##### DATA SUPPLIED
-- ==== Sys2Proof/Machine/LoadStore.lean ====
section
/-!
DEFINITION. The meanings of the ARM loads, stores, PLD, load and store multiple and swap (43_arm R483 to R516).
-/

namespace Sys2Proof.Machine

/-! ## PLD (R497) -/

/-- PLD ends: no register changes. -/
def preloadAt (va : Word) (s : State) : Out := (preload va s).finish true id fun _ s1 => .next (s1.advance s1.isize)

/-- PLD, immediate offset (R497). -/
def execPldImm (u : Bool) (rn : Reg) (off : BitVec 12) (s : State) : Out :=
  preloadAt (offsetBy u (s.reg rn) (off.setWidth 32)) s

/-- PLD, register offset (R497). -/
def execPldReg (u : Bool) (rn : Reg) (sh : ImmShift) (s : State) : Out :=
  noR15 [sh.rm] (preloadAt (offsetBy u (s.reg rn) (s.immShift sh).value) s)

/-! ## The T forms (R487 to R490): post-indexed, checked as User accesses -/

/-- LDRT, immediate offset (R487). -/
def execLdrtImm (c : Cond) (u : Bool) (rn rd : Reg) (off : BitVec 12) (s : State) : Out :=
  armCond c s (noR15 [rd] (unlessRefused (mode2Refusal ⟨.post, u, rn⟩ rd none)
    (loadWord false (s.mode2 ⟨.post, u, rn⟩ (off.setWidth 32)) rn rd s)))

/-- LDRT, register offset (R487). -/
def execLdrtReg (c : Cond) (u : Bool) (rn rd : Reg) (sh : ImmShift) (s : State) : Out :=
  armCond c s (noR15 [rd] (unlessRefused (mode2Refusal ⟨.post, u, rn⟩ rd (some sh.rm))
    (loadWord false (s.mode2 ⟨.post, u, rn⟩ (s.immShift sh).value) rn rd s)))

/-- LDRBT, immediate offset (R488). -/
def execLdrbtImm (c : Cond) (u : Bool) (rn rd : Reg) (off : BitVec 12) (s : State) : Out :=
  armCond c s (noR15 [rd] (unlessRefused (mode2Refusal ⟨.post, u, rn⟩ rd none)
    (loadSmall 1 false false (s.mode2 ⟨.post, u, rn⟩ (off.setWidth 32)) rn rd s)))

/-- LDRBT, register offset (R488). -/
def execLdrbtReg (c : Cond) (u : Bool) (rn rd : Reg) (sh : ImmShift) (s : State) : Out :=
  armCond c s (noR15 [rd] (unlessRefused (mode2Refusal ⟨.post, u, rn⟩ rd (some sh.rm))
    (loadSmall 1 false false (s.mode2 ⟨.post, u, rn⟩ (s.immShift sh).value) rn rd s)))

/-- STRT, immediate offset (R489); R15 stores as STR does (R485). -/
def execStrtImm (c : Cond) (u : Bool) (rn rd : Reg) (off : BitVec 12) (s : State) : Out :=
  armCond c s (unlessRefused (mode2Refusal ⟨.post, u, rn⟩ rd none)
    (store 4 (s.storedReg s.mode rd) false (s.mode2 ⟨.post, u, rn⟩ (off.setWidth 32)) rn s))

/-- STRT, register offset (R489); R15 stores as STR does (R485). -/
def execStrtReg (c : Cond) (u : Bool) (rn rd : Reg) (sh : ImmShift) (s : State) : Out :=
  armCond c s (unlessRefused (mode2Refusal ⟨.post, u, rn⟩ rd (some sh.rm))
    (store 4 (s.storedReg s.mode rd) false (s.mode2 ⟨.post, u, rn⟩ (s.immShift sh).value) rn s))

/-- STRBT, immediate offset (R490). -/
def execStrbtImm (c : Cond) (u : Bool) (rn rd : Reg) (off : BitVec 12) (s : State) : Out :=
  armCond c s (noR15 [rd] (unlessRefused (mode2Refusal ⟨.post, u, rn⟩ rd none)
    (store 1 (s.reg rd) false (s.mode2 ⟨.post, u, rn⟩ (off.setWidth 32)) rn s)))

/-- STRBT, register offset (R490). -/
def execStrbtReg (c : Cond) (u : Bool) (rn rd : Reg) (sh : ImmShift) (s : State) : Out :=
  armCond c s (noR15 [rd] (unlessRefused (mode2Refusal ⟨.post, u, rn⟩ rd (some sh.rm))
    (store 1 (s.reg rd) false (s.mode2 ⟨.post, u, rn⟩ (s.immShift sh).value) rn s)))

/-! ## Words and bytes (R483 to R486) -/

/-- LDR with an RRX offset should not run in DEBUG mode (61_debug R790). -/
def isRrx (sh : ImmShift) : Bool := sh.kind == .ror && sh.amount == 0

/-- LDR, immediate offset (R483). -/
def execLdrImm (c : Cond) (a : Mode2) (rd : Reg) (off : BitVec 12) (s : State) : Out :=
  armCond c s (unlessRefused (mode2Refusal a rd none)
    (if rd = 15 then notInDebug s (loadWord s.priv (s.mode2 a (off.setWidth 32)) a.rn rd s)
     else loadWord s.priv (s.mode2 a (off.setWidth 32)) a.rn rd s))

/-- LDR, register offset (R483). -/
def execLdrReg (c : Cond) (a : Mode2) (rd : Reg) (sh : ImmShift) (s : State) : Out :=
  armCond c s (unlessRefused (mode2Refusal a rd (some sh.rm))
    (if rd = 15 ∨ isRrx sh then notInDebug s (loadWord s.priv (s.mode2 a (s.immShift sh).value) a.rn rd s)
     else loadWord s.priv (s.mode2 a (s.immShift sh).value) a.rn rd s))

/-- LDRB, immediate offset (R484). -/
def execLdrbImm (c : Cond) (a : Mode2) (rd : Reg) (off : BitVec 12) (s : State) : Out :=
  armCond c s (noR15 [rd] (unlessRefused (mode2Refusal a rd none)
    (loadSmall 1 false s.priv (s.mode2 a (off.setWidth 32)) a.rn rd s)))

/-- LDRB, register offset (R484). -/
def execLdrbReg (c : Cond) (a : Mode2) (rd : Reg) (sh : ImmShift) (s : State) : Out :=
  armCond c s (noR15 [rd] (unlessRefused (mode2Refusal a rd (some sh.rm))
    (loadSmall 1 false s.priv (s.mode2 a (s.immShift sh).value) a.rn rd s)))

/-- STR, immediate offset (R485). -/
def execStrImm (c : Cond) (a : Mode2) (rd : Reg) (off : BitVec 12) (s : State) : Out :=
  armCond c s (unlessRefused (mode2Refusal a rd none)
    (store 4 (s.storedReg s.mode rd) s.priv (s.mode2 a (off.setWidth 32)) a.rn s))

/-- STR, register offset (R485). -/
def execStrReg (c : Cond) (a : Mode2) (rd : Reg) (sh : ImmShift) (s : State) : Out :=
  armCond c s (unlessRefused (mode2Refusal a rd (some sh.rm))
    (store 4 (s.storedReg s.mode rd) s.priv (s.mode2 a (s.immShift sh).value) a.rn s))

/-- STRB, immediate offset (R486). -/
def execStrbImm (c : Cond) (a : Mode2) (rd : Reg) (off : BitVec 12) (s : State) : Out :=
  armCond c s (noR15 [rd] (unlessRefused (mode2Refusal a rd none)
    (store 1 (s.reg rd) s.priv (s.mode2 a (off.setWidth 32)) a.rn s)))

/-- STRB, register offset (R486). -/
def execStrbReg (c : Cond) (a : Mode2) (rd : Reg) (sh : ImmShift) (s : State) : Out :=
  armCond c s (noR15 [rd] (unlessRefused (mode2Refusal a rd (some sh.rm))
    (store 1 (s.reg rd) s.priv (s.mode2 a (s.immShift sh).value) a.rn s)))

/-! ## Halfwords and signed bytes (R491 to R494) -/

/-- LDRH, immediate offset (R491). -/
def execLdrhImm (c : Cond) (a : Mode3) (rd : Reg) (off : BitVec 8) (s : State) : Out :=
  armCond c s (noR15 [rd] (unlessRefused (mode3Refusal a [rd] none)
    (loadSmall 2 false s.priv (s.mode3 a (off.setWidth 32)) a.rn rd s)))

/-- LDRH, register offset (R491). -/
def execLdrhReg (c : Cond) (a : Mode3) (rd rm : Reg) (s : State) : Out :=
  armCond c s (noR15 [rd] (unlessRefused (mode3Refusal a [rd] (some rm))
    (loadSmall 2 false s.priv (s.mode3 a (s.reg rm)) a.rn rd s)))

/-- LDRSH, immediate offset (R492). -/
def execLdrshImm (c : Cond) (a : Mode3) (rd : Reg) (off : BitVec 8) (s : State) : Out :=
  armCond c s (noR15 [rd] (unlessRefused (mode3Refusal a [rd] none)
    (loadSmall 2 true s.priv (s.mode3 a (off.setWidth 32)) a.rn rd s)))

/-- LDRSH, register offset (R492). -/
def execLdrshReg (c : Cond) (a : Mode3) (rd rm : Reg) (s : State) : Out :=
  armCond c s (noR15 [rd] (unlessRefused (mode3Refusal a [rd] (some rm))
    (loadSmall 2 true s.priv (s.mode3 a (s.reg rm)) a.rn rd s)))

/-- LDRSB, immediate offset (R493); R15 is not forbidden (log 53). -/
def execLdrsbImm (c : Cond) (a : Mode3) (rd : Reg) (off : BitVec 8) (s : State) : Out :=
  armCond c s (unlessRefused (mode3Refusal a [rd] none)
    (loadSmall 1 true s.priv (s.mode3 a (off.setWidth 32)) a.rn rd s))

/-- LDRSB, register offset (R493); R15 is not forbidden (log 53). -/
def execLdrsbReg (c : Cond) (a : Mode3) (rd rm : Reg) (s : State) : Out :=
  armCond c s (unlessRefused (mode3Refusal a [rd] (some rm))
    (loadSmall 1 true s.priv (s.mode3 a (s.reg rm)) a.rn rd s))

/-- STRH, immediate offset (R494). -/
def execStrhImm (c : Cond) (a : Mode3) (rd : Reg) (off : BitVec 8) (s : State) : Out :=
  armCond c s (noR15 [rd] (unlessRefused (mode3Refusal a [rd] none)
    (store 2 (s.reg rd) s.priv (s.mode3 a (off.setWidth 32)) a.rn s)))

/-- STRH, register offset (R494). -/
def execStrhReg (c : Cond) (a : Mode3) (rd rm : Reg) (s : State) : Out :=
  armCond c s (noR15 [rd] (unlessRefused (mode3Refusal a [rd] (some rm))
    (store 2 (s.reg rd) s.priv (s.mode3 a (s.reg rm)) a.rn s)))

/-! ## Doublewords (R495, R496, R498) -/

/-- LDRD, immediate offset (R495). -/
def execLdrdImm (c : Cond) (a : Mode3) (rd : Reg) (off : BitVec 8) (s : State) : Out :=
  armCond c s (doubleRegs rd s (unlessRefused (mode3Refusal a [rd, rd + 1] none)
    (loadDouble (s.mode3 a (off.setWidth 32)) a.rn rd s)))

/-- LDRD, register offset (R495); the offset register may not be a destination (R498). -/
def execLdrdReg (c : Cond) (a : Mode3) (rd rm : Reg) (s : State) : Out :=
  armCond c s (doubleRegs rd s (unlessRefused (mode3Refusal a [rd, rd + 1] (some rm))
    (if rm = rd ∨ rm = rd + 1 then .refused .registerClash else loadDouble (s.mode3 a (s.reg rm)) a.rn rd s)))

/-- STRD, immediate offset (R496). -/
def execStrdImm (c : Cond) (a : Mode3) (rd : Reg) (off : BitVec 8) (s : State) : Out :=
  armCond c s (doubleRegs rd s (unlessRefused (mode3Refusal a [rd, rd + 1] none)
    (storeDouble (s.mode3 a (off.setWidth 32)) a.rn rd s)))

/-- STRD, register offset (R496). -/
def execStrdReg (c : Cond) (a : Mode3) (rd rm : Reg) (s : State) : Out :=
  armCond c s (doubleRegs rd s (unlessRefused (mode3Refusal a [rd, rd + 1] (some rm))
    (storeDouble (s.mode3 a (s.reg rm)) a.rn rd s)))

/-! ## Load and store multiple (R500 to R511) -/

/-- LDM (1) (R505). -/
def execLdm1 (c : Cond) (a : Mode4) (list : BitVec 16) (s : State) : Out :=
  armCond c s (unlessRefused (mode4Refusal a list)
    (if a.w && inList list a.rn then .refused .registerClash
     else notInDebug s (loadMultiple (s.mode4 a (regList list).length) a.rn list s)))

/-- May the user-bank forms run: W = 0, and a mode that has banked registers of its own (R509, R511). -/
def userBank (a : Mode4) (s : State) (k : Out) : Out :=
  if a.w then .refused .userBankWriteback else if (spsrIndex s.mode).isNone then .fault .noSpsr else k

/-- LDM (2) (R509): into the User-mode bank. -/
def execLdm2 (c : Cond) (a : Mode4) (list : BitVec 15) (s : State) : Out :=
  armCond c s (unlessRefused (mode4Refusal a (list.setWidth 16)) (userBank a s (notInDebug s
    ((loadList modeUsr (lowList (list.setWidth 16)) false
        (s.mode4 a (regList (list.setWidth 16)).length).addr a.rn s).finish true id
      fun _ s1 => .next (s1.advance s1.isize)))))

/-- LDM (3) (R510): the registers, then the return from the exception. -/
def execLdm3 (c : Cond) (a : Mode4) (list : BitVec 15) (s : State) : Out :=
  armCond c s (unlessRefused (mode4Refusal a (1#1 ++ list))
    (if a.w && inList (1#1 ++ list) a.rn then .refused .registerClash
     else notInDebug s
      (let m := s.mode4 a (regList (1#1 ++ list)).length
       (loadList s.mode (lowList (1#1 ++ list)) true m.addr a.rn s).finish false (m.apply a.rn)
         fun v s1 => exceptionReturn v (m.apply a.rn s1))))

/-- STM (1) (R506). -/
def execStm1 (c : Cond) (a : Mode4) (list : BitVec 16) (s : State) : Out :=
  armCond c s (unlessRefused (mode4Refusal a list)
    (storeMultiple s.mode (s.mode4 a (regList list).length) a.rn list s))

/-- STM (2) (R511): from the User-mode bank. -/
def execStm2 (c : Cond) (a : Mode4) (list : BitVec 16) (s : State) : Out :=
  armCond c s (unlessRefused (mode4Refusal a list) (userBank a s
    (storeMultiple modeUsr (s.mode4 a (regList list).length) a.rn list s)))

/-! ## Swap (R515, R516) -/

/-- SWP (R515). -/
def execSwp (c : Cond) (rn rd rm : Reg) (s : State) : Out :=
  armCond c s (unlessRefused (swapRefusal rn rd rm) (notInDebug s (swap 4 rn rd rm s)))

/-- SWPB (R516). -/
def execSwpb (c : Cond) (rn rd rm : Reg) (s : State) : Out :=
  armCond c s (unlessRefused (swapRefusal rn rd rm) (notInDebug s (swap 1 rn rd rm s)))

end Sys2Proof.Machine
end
##########
##### DATA SUPPLIED
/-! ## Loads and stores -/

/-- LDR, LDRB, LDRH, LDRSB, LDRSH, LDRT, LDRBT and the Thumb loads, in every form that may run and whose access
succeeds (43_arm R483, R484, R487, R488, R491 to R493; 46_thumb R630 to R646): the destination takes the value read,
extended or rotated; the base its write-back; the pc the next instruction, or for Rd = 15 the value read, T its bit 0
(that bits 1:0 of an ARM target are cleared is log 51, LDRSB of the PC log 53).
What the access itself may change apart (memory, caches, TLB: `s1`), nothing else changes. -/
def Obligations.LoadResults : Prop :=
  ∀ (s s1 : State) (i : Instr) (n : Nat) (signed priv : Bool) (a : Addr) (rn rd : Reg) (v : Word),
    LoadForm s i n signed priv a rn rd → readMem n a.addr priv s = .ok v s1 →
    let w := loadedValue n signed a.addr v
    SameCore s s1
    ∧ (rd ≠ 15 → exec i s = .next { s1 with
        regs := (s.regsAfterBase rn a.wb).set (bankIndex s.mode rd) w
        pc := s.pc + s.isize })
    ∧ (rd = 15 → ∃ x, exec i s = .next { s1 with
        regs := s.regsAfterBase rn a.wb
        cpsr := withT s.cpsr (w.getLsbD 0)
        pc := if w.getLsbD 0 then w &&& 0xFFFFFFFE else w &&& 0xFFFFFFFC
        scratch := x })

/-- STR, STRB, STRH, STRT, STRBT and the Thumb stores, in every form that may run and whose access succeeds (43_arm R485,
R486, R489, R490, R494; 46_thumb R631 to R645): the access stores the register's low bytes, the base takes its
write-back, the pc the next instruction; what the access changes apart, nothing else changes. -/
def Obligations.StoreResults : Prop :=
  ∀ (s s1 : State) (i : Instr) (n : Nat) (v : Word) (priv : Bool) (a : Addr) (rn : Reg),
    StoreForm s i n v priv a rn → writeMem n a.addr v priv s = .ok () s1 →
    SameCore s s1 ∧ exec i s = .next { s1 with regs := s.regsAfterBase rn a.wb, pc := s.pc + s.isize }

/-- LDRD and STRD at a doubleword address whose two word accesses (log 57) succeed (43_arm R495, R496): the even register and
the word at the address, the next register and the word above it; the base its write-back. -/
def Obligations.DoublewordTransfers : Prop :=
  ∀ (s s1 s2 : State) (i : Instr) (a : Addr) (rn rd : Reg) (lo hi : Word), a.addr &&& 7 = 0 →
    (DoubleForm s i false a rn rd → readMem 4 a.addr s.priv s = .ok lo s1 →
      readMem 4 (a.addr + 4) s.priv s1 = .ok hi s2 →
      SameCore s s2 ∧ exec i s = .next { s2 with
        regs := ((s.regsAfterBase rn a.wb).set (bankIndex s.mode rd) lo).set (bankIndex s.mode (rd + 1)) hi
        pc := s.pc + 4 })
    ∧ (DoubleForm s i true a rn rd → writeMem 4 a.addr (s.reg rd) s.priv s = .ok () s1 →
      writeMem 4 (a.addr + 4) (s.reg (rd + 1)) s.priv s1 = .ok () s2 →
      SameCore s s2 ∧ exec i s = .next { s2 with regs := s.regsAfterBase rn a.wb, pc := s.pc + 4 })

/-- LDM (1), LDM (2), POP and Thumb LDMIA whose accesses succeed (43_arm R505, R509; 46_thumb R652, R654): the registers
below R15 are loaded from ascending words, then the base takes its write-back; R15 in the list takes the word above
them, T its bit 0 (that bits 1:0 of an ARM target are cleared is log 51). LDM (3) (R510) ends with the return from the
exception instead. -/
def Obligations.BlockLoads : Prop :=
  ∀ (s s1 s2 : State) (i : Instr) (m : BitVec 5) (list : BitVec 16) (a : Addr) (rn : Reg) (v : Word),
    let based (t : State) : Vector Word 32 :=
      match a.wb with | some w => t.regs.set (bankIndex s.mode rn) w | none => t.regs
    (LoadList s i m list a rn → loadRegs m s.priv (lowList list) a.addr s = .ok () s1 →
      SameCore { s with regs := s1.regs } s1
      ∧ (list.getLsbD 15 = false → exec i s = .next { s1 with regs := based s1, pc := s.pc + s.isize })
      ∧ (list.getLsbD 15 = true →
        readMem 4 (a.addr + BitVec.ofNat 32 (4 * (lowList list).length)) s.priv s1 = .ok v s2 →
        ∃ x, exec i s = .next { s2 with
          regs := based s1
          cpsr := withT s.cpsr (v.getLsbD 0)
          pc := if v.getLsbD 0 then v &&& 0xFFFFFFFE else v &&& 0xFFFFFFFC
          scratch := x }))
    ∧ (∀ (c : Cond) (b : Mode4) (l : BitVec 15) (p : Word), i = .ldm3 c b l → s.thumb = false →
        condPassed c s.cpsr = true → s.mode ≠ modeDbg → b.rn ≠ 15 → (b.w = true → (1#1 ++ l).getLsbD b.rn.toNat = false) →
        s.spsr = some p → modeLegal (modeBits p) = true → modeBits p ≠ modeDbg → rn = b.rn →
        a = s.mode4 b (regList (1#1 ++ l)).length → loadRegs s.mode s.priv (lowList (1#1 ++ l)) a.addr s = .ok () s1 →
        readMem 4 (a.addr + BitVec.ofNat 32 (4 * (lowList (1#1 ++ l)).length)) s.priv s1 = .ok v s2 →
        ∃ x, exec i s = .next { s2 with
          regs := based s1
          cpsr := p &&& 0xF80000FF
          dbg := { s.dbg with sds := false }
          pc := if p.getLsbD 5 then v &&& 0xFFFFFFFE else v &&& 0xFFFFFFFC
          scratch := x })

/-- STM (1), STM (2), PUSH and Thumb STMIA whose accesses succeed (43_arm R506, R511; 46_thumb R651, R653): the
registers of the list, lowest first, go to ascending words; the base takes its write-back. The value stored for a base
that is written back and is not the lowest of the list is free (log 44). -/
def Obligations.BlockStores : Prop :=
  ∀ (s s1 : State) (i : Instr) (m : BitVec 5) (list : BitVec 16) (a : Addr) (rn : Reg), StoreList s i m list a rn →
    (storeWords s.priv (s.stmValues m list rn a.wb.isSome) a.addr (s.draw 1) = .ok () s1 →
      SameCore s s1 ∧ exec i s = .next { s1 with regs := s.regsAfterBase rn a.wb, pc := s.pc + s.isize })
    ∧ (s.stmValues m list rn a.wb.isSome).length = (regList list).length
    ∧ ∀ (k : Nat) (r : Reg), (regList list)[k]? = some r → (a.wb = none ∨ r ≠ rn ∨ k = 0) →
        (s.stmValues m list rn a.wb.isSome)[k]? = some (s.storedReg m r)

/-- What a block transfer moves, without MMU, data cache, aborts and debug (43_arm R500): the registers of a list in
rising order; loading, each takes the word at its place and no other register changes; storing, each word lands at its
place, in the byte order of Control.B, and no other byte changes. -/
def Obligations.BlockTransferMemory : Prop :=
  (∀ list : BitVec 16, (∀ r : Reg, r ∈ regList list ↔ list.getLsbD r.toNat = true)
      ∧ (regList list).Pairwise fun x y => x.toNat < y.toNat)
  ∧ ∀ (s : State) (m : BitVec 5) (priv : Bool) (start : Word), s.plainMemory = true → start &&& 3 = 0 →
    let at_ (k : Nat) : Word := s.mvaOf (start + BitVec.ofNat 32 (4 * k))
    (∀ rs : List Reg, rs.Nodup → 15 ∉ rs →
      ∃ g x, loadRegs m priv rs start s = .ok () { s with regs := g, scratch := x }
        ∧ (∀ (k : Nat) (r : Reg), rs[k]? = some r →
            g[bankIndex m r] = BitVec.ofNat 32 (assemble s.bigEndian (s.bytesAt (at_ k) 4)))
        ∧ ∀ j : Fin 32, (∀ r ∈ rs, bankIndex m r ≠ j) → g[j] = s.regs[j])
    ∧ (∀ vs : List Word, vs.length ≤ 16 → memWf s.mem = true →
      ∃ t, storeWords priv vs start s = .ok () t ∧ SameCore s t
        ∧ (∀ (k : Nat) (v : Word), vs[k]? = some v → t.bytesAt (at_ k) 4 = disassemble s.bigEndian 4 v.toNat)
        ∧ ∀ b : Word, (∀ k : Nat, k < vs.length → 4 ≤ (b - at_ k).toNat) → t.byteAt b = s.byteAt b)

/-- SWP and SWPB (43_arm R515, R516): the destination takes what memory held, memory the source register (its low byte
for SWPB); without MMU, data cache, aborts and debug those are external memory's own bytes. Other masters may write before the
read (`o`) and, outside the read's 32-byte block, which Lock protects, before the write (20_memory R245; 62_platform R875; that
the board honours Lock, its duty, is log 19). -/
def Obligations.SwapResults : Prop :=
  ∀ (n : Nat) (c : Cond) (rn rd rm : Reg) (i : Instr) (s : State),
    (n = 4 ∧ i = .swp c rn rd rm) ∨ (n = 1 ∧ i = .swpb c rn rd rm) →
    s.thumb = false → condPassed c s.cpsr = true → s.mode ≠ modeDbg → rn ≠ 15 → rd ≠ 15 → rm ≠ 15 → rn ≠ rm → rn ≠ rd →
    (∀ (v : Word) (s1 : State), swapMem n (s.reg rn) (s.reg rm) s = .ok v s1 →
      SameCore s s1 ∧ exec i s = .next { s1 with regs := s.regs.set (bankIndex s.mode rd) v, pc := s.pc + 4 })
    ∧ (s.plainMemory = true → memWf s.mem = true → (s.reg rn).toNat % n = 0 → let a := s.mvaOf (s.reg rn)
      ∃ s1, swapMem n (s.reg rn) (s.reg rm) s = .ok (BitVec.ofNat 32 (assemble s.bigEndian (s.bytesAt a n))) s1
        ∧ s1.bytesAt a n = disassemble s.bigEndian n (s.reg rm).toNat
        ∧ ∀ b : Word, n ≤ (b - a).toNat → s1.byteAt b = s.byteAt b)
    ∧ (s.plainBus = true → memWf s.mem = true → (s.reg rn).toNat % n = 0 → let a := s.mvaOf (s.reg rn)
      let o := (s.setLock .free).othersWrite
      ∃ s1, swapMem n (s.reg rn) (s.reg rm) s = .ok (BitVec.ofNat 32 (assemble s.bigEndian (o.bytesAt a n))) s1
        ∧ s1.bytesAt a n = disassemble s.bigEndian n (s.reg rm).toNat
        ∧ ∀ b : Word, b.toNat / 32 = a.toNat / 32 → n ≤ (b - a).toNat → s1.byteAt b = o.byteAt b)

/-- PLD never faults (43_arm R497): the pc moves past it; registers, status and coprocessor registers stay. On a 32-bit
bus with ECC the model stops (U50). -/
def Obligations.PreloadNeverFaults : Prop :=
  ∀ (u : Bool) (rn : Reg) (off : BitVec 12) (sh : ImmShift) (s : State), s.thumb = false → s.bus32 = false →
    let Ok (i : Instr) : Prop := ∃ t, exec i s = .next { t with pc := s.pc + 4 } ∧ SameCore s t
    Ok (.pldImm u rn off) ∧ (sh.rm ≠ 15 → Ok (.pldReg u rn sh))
##########
# TASK OBJECTIVE
Reproduce verbatim only the segment of the listing bounded by the line containing "def execLdrbtImm (c" and the line containing "def execStrtReg (c", with both boundary lines included.

# ANSWER FOR THIS EXERCISE
def execLdrbtImm (c : Cond) (u : Bool) (rn rd : Reg) (off : BitVec 12) (s : State) : Out :=
  armCond c s (noR15 [rd] (unlessRefused (mode2Refusal ⟨.post, u, rn⟩ rd none)
    (loadSmall 1 false false (s.mode2 ⟨.post, u, rn⟩ (off.setWidth 32)) rn rd s)))

/-- LDRBT, register offset (R488). -/
def execLdrbtReg (c : Cond) (u : Bool) (rn rd : Reg) (sh : ImmShift) (s : State) : Out :=
  armCond c s (noR15 [rd] (unlessRefused (mode2Refusal ⟨.post, u, rn⟩ rd (some sh.rm))
    (loadSmall 1 false false (s.mode2 ⟨.post, u, rn⟩ (s.immShift sh).value) rn rd s)))

/-- STRT, immediate offset (R489); R15 stores as STR does (R485). -/
def execStrtImm (c : Cond) (u : Bool) (rn rd : Reg) (off : BitVec 12) (s : State) : Out :=
  armCond c s (unlessRefused (mode2Refusal ⟨.post, u, rn⟩ rd none)
    (store 4 (s.storedReg s.mode rd) false (s.mode2 ⟨.post, u, rn⟩ (off.setWidth 32)) rn s))

/-- STRT, register offset (R489); R15 stores as STR does (R485). -/
def execStrtReg (c : Cond) (u : Bool) (rn rd : Reg) (sh : ImmShift) (s : State) : Out :=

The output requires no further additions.